In the time between the discovery of Michelbacher's body and Rhoades' arrest, other stories surfaced.
Women said they had found the hulking, 230-pound, 6-foot-2 Rhoades in their cars, but he had run away when they yelled at him. Police believed he shot at a woman standing at a street corner, and he was being investigated for the rape of a Ricks College student, Stom-mel said.
There also were witnesses to Michelbacher's abduction. They picked Rhoades, a sometime sheetrocker and snow shoveler, out of a lineup.
"This was a case that wanted to be solved," Rodriguez said.

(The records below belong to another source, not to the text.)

-- ==== Sys2Proof/Syntax.lean ====
section
/-! DEFINITION. The instructions: the 7 host operations and the 11 bus commands of spec/opcode_table.json,
and the two kinds of words that carry them: a CMD byte (30_encoding R100) and a transaction descriptor (R105). -/
namespace Sys2Proof

/-- Data lines of a transaction, `{1, 4}` (10_state R32, 30_encoding R105). -/
inductive Width
  | w1
  | w4
  deriving DecidableEq, Repr, Inhabited

/-- The instructions. A host operation has no operand of its own: it reads operand registers (10_state R27).
A bus command carries the fields of its descriptor that R110 leaves to the window, the payload or the index. -/
inductive Instr
  /-- INIT (41_init R160). -/
  | init
  /-- ERASE_CHIP (42_erase R181). -/
  | eraseChip
  /-- ERASE_SECTOR (42_erase R183). -/
  | eraseSector
  /-- ERASE_BLOCK32K (42_erase R184). -/
  | eraseBlock32K
  /-- ERASE_BLOCK64K (42_erase R185). -/
  | eraseBlock64K
  /-- READ (44_read R215). -/
  | read
  /-- PROGRAM (45_program R230). -/
  | program
  /-- RDID (40_bus_primitives R150). -/
  | rdid
  /-- WREN (40_bus_primitives R149). -/
  | wren
  /-- QPIEN (40_bus_primitives R151). -/
  | qpien
  /-- SRP (40_bus_primitives R152); its payload is the parameter READ_PARAM_VALUE. -/
  | srp
  /-- RDSR (40_bus_primitives R153). -/
  | rdsr
  /-- FRQIO at an address, receiving `n` bytes (40_bus_primitives R154). -/
  | frqio (a : BusAddr) (n : Nat)
  /-- PP at an address, sending bytes (40_bus_primitives R155). -/
  | pp (a : BusAddr) (tx : List Byte)
  /-- SER at an address (40_bus_primitives R156). -/
  | ser (a : BusAddr)
  /-- BE32K at an address (40_bus_primitives R157). -/
  | be32k (a : BusAddr)
  /-- BE64K at an address (40_bus_primitives R158). -/
  | be64k (a : BusAddr)
  /-- CER (40_bus_primitives R159). -/
  | cer
  deriving DecidableEq, Repr

/-- The seven-field transaction descriptor T (30_encoding R105). -/
structure Desc where
  w     : Width
  cmd   : Byte
  addr  : Option BusAddr
  alt   : Option Byte
  dummy : Nat
  tx    : List Byte
  rx    : Nat
  deriving DecidableEq, Repr

/-- The words of an instruction: what the host writes to CMD, or what the sequencer hands to the transport. -/
inductive Words
  | cmd  (b : Byte)
  | desc (t : Desc)
  deriving DecidableEq, Repr

end Sys2Proof
end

Ballistics linked the three murders. He had used the same .38-caliber Smith and Wesson, and a box of bullets like those used in the murders was found in Rhoades' car, Rodriguez said.
Rhoades had dropped the gun about 20 miles outside Wells, Nev., where he had run his car off the road and got stuck in loose dirt. He fled on foot but left the gun by the driver's door.
The car was his mother's, and she had reported it stolen. A call from the Nevada Highway Patrol led Idaho Falls law officers to Rhoades. A day later he was behind bars.
When Rhoades went to trial on the Michelbacher case, people lined up for a chance at a seat in the courtroom, and jurors had to be brought in from Ada County because of the heavy local publicity.
Rhoades was sentenced to die for the murders of Stacy Baldwin and Susan Michelbacher. He agreed to a plea bargain in the Haddon case and was sentenced to life imprisonment.
Prior to the murders, his past criminal record was full of petty crimes, with the most violent crime being resisting arrest.
Police and sheriffs' departments across the West still contact local law enforcement hoping Rhoades might be the key in their unsolved murders.
Those who worked on the case are rarely asked about the details anymore. And what tends to stick out in their minds are the odd things, the unexplained coincidences.
Bingham County Prosecutor Tom Moss, who tried both the Baldwin and Michelbacher cases, remembers a $5 bill.
After Baldwin was killed in Blackfoot, Nolan Haddon, who would be Rhoades' next victim, turned over to police a $5 bill that appeared to have blood on it. The substance did not turn out to be blood, but Haddon couldn't have guessed that he had tried to help catch the man who would soon be his own killer.
The Rhoades case, now fading into history, taught Idaho Falls a lesson about leaning on the illusion of small-town safety.